I encountered this issue many times when I removed some entries in my df, such as

df = df[df.label=='desired_one']

I had the error after trying to select a subset of rows:

df = df.reindex(index=my_index)

Turns out that my_index contained values that were not contained in df.index, so the reindex function inserted some new rows and filled them with nan.


I had the same error, and in my case X and y were dataframes so I had to convert them to matrices first:

X = X.values.astype(np.float)
y = y.values.astype(np.float)

Edit: The originally suggested X.as_matrix() is Deprecated


Remove all infinite values:

(and replace with min or max for that column)

import numpy as np

# generate example matrix
matrix = np.random.rand(5,5)
matrix[0,:] = np.inf
matrix[2,:] = -np.inf
>>> matrix
array([[       inf,        inf,        inf,        inf,        inf],
       [0.87362809, 0.28321499, 0.7427659 , 0.37570528, 0.35783064],
       [      -inf,       -inf,       -inf,       -inf,       -inf],
       [0.72877665, 0.06580068, 0.95222639, 0.00833664, 0.68779902],
       [0.90272002, 0.37357483, 0.92952479, 0.072105  , 0.20837798]])

# find min and max values for each column, ignoring nan, -inf, and inf
mins = [np.nanmin(matrix[:, i][matrix[:, i] != -np.inf]) for i in range(matrix.shape[1])]
maxs = [np.nanmax(matrix[:, i][matrix[:, i] != np.inf]) for i in range(matrix.shape[1])]

# go through matrix one column at a time and replace  + and -infinity 
# with the max or min for that column
for i in range(matrix.shape[1]):
    matrix[:, i][matrix[:, i] == -np.inf] = mins[i]
    matrix[:, i][matrix[:, i] == np.inf] = maxs[i]

>>> matrix
array([[0.90272002, 0.37357483, 0.95222639, 0.37570528, 0.68779902],
       [0.87362809, 0.28321499, 0.7427659 , 0.37570528, 0.35783064],
       [0.72877665, 0.06580068, 0.7427659 , 0.00833664, 0.20837798],
       [0.72877665, 0.06580068, 0.95222639, 0.00833664, 0.68779902],
       [0.90272002, 0.37357483, 0.92952479, 0.072105  , 0.20837798]])

None of the answers here worked for me. This was what worked.

Test_y = np.nan_to_num(Test_y)

It replaces the infinity values with high finite values and the nan values with numbers


In my case the problem was that many scikit functions return numpy arrays, which are devoid of pandas index. So there was an index mismatch when I used those numpy arrays to build new DataFrames and then I tried to mix them with the original data.


try

mat.sum()

If the sum of your data is infinity (greater that the max float value which is 3.402823e+38) you will get that error.

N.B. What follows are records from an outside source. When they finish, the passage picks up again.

-- ==== Sys2Proof/Machine/Boot.lean ====
section
/-! DEFINITION. Supplies, PERST# and start-up (R397 to R401, R415, R416, R422, R425), the PCIe function's reset, D3hot and link
(R294, R417), the levels of the timing outputs (R43), and the JTAG port (R389, R421). -/

namespace Sys2Proof

/-- The IDCODE of the JTAG port (R421): a free value. -/
opaque Config.idcode : BitVec 32

end Sys2Proof

namespace Sys2Proof.Machine

/-! ### Supplies and PERST# -/

/-- Held in reset: PERST# is asserted, or what acts as if it were (R415, R416). -/
def holdReset (s : State) : State := pairOut 0 { coldState s with pwr := { State.reset.pwr with perst := true } }

/-- The service die leaves reset: the fuses are read and the straps are sampled (R398 step 1, R422). SCOPE is all ones outside
DEPLOYED (R396). -/
def leaveReset (mfg wp spare : Bool) (s : State) : State :=
  let s := coldState s
  let s := ((s.setFld Fld.CFG_STRAP_MFG (b2n mfg)).setFld Fld.CFG_STRAP_FLASH_WP (b2n wp)).setFld Fld.CFG_STRAP_SPARE (b2n spare)
  pairOut 0 (if s.fld Fld.SDR_STATUS_LIFECYCLE = 1 then s else s.setFld Fld.SDR_DEBUG_SCOPE 7)

/-- PERST_ASSERT (R416): at any time, in any state. -/
def execPerstAssert (s : State) : Out := .next (if s.pwr.supplied then holdReset s else s)

/-- AUX_UNDERVOLTAGE (R415): while VIN_MAIN is present, the device acts as if PERST# were asserted. -/
def execAuxUndervoltage (s : State) : Out := .next (if s.pwr.supplied then holdReset s else s)

/-- PERST_DEASSERT (R397, R416): start-up begins. -/
def execPerstDeassert (mfg wp spare : Bool) (s : State) : Out :=
  .next (if s.pwr.supplied && s.pwr.perst then leaveReset mfg wp spare s else s)

/-- POWER_LOSS (R321, R414, R416): the device is off. -/
def execPowerLoss (s : State) : Out := .next (pairOut 0 { coldState s with pwr := { State.reset.pwr with supplied := false } })

/-- POWER_UP (R397): both supplies reach regulation with PERST# deasserted. -/
def execPowerUp (mfg wp spare : Bool) (s : State) : Out := .next (if s.pwr.supplied then s else leaveReset mfg wp spare s)

/-! ### The Stage Door's boot (R382) -/

/-- A copy holds a valid image of a KIND (R381). -/
def copyValid (s : State) (kind : Nat) (c : FlashCopy) : Bool := decide (leAt c 10 1 = kind ∧ imageResult s c = 1)

/-- The copy of a KIND that boots: the active one, else the other (R382). -/
def bootCopy (s : State) (kind : Nat) (b : Bool) (p : FlashCopy × FlashCopy) : Option FlashCopy :=
  let first := if b then p.2 else p.1
  let other := if b then p.1 else p.2
  if copyValid s kind first then some first else if copyValid s kind other then some other else none

/-- Firmware and microcode are loaded and run: their SVNs, version and digests are reported, and the Stage Manager is released (R382 step
5). -/
def release (sm mc : FlashCopy) (s : State) : State :=
  let s := ((s.setFld Fld.SDR_FW_SM_SVN (leAt sm 12 4)).setFld Fld.SDR_FW_MC_SVN (leAt mc 12 4)).setFld Fld.SMG_STATUS_FW_VERSION
    (leAt sm 20 2)
  let s := { s with
    door := { s.door with
      tcm := imageBody sm, microcode := imageBody mc, smDigest := sha256 (sm.take (imageLen sm))
      mcDigest := sha256 (mc.take (imageLen mc)) }
    pwr := { s.pwr with released := true } }
  (drawNonce (seedDrbg s)).setFld Fld.SDR_STATUS_STATE 1

/-- A unit of R22: fitted by the fuses, and whether it answers; numbers of SMG_BOOT.UNIT. -/
def units (s : State) (answers : Nat) : List (Nat × Bool × Bool) :=
  ((List.range 12).map fun i => (i, decide (i < s.nStacks), answers.testBit i)) ++
    (List.range 4).map fun i => (16 + i, decide (i < s.linkDies), answers.testBit (12 + i))

/-- VARIANT agrees with STACKS and LINK_DIES (R21). -/
def variantOk (s : State) : Bool :=
  decide ((s.fld Fld.CFG_ASSEMBLY_VARIANT, s.nStacks, s.linkDies) ∈ [(1, 12, 4), (2, 12, 2), (3, 8, 4)])

/-- CAUSE and UNIT of the assembly check (R22, R410), if it fails. -/
def assemblyFault (s : State) (answers : Nat) : Option (Nat × Nat) :=
  match (units s answers).find? fun u => decide (u.2.1 ≠ u.2.2) with
  | some u => some (if u.2.1 then 1 else 2, u.1)
  | none => if variantOk s then none else some (3, 0xFF)

/-- Steps 3 and 4 of R398: the assembly check (R401), the fault pair, and the condition on the sensors (R425): one that reads less than
10 °C below its trip holds the ramp. -/
def assemble (answers : Nat) (s : State) : State :=
  match assemblyFault s answers with
  | some (cause, unit) =>
    pairFault ((((s.setFld Fld.SMG_BOOT_STAGE 5).setFld Fld.SMG_BOOT_CAUSE cause).setFld Fld.SMG_BOOT_UNIT unit).setFld
      Fld.PWR_STATE_PS 7)
  | none =>
    let s := (pairClear s).setFld Fld.SMG_BOOT_STAGE 2
    match tripOf s s.pwr.readings 159 with
    | some (cause, rail) => trip cause rail (s.setFld Fld.PWR_THERM_RAMP_HELD 1)
    | none => { s with pwr := { s.pwr with ramping := true } }

/-- STAGE_DOOR_BOOT_DONE (R382, R384, R398, R401): self-tests, an interrupted zeroisation, the images, the release, then the
assembly check; without a valid image or after a failed test the Stage Manager is never released. -/
def execStageDoorBootDone (fails : BitVec 8) (answers : BitVec 16) (s : State) : Out :=
  .next (if s.awake && !s.pwr.released && decide (s.fld Fld.SDR_STATUS_STATE = 0) then
    let s := showTests 0x7F fails.toNat s
    if fails.toNat &&& 0x7F ≠ 0 then doorError 1 s
    else
      let s := if s.door.zeroStarted && decide (s.fld Fld.SDR_STATUS_LIFECYCLE ≠ 2) then
          endZero (decide (s.door.zeroing = some true)) s
        else s
      let active := s.fld Fld.SDR_FW_ACTIVE
      match bootCopy s 1 (active.testBit 0) s.door.flashSm, bootCopy s 2 (active.testBit 1) s.door.flashMc with
      | some sm, some mc => assemble answers.toNat ((release sm mc s).setFld Fld.SMG_BOOT_STAGE 1)
      | _, _ => doorError 2 s
  else s)

/-! ### Rails and memories (R398 steps 4 to 6) -/

/-- RAIL_RAMP_DONE: the rails of the fitted units regulate, the memory clear begins, and enabled K-links start at DETECT. -/
def execRailRampDone (s : State) : Out :=
  .next (if s.awake && s.pwr.ramping then
    let s := (s.setFld Fld.SMG_BOOT_STAGE 3).setFld Fld.PWR_THERM_RAMP_HELD 0
    let s := { s with pwr := { s.pwr with ramping := false, clearing := true } }
    let s := (sensors s).foldl (fun s i => s.setFld (Fld.PWR_RAIL_ON i) 1) s
    (List.range 48).foldl (fun s k =>
      (s.setFld (Fld.KL_STATUS_STATE k) (restState s k)).setLink k { s.link k with due := s.tim.now, since := s.tim.now }) s
  else s)

/-- MEMORY_CLEAR_DONE (R398, R401): memories hold zeros, PWR_STATE reads PS2, and the first idle tick follows; a stack that fails
to clear makes the device suspect. -/
def execMemoryClearDone (failed : BitVec 12) (s : State) : Out :=
  .next (if s.awake && s.pwr.clearing then
    let bad := failed.toNat % 2 ^ s.nStacks
    let s := { s with mem := [], ecc := [], pwr := { s.pwr with clearing := false }, tim := { s.tim with idleDue := s.tim.now } }
    let s := ((s.setFld Fld.SMG_BOOT_STAGE 4).setFld Fld.SMG_BOOT_STACK_INIT bad).setFld Fld.PWR_STATE_PS 2
    (List.range 12).foldl (fun s i =>
      if bad.testBit i then severeEvent 14 { unit := 2, index := i } (s.bit (Fld.FLT_SRC_CFG_PIN 14)) true s else s) s
  else s)

/-! ### The PCIe function (R294) -/

/-- A register of the HST_ block outside the telemetry window. -/
def flrClears (a : Nat) : Bool :=
  decide (0xFF0000040000 ≤ a ∧ a < 0xFF0000050000) &&
    !decide (a ∈ [Reg.HST_TEL_BASE, Reg.HST_TEL_PHASE, Reg.HST_TEL_EVENT, Reg.HST_TEL_TRACE, Reg.HST_TEL_LOST])

/-- The bits of HST_STATUS that an FLR leaves: the link as it trained and the pause of the streams. -/
def liveStatus : List Fld :=
  [Fld.HST_STATUS_RATE, Fld.HST_STATUS_WIDTH, Fld.HST_STATUS_FLIT, Fld.HST_STATUS_CAPT_EXACT, Fld.HST_STATUS_TEL_PAUSED]

/-- FLR (R294): the HST_ block but telemetry, the command window and the MSI-X table are reset; a long command runs on and its
completion is discarded; waiting notices are kept. -/
def execFlr (s : State) : Out :=
  .next (if s.awake && s.pwr.released then
    let keep := fun (p : PendW) => !flrClears p.reg
    let z := { s with
      regs := s.regs.filter fun e => !flrClears e.1
      win := [], pendT := s.pendT.filter keep, pendQ := s.pendQ.filter keep
      host := { notices := s.host.notices, long := s.host.long.map fun l => { l with seq := 0 } } }
    traceRec 6 0 0 0 0 (liveStatus.foldl (fun t f => t.setFld f (s.fld f)) z)
  else s)

/-- D3HOT (R294): the function enters or leaves D3hot. -/
def execD3hot (enter : Bool) (s : State) : Out :=
  .next (if s.awake && s.pwr.released then s.setFld Fld.HST_STATUS_D3HOT (b2n enter) else s)

/-- A rate and width that the link supports; 64 GT/s is in FLIT mode (R292). -/
def pcieOk (rate width : Nat) (flit : Bool) : Bool :=
  decide (1 ≤ rate ∧ rate ≤ 6 ∧ (width = 1 ∨ width = 2 ∨ width = 4)) && (flit || decide (rate ≠ 6))

/-- PCIE_LINK_TRAINING (R292, R294, R399). -/
def execPcieLinkTraining (rate width : BitVec 3) (flit : Bool) (s : State) : Out :=
  .next (if s.awake && pcieOk rate.toNat width.toNat flit then
    (((s.setFld Fld.HST_STATUS_RATE rate.toNat).setFld Fld.HST_STATUS_WIDTH width.toNat).setFld Fld.HST_STATUS_FLIT (b2n flit)).setFld
      Fld.HST_STATUS_CAPT_EXACT (b2n (decide (rate = 6) && flit))
  else s)

/-! ### JTAG (R389, R421) -/

/-- Something leaves by TDO. -/
def tdo (what value : Nat) (s : State) : State := { s with out := s.out ++ [.jtag what value] }

/-- Time is locked to a cue root, or this device is one. -/
def timeGood (s : State) : Bool := s.bit Fld.TIM_STATUS_LOCKED || s.bit Fld.TIM_ROLE_ROOT

/-- Level of PPS_OUT. -/
def ppsOut (s : State) : Bool :=
  s.ready && s.bit Fld.TIM_OUT_EN_PPS && timeGood s && s.bit Fld.TIM_STATUS_EPOCH_VALID && decide (s.ns % 1000000000 < 10000000)

/-- Level of REF10M_OUT. -/
def refOut (s : State) : Bool := s.ready && s.bit Fld.TIM_OUT_EN_REF && timeGood s && decide (s.ns % 100 < 50)

/-- The lands as boundary scan captures them: PERST#, PPS_OUT, REF10M_OUT, FLT_T, FLT_C and the straps. -/
def lands (s : State) : Nat :=
  b2n (!s.pwr.perst) + 2 * b2n (ppsOut s) + 4 * b2n (refOut s) +
    8 * (if s.flt.driven then b2n (s.bit Fld.FLT_STATUS_PIN) else 0) + 16 * (if s.flt.driven then b2n (!s.bit Fld.FLT_STATUS_PIN) else 0) +
    32 * s.fld Fld.CFG_STRAP_MFG + 64 * s.fld Fld.CFG_STRAP_FLASH_WP + 128 * s.fld Fld.CFG_STRAP_SPARE

/-- The SMG scope is in force on a Stage Manager that runs. -/
def smgScope (s : State) : Bool := s.awake && s.pwr.released && (s.fld Fld.SDR_DEBUG_SCOPE).testBit 2

/-- The operation itself. -/
def jtagAct (op : JtagOp) (s : State) : State :=
  match op with
  | .idcode => tdo 0 Config.idcode.toNat s
  | .scan bits => tdo 1 (lands s) { s with tap := { s.tap with scan := bits } }
  | .status => if s.awake then tdo 2 (readReg s Reg.SDR_STATUS).toNat s else s
  | .halt pair =>
    if smgScope s && !s.tap.halted.contains pair then { s with tap := { s.tap with halted := pair :: s.tap.halted } } else s
  | .resume pair => if smgScope s then { s with tap := { s.tap with halted := s.tap.halted.filter fun h => h != pair } } else s
  | .single pair => if smgScope s && s.tap.halted.contains pair then { s with tap := { s.tap with steps := s.tap.steps + 1 } } else s

/-- JTAG_DEBUG (R421): on a device that is supplied. -/
def execJtagDebug (op : JtagOp) (s : State) : Out :=
  .next (if s.pwr.supplied then jtagAct op { s with tap := { s.tap with active := true } } else s)

/-- TRST (R397, R421): only the test access port is reset. -/
def execTrst (s : State) : Out := .next { s with tap := { s.tap with active := false, scan := 0 } }

end Sys2Proof.Machine
end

see the _assert_all_finite function in validation.py from the scikit source code:

if is_float and np.isfinite(X.sum()):
    pass
elif is_float:
    msg_err = "Input contains {} or a value too large for {!r}."
    if (allow_nan and np.isinf(X).any() or
            not allow_nan and not np.isfinite(X).all()):
        type_err = 'infinity' if allow_nan else 'NaN, infinity'
        # print(X.sum())
        raise ValueError(msg_err.format(type_err, X.dtype))

dataset = dataset.dropna(axis=0, how='any', thresh=None, subset=None, inplace=False)

This worked for me


i got the same error. it worked with df.fillna(-99999, inplace=True) before doing any replacement, substitution etc


This is the check on which it fails:

Which says

def _assert_all_finite(X):
    """Like assert_all_finite, but only for ndarray."""
    X = np.asanyarray(X)
    # First try an O(n) time, O(1) space solution for the common case that
    # everything is finite; fall back to O(n) space np.isfinite to prevent
    # false positives from overflow in sum method.
    if (X.dtype.char in np.typecodes['AllFloat'] and not np.isfinite(X.sum())
            and not np.isfinite(X).all()):
        raise ValueError("Input contains NaN, infinity"
                         " or a value too large for %r." % X.dtype)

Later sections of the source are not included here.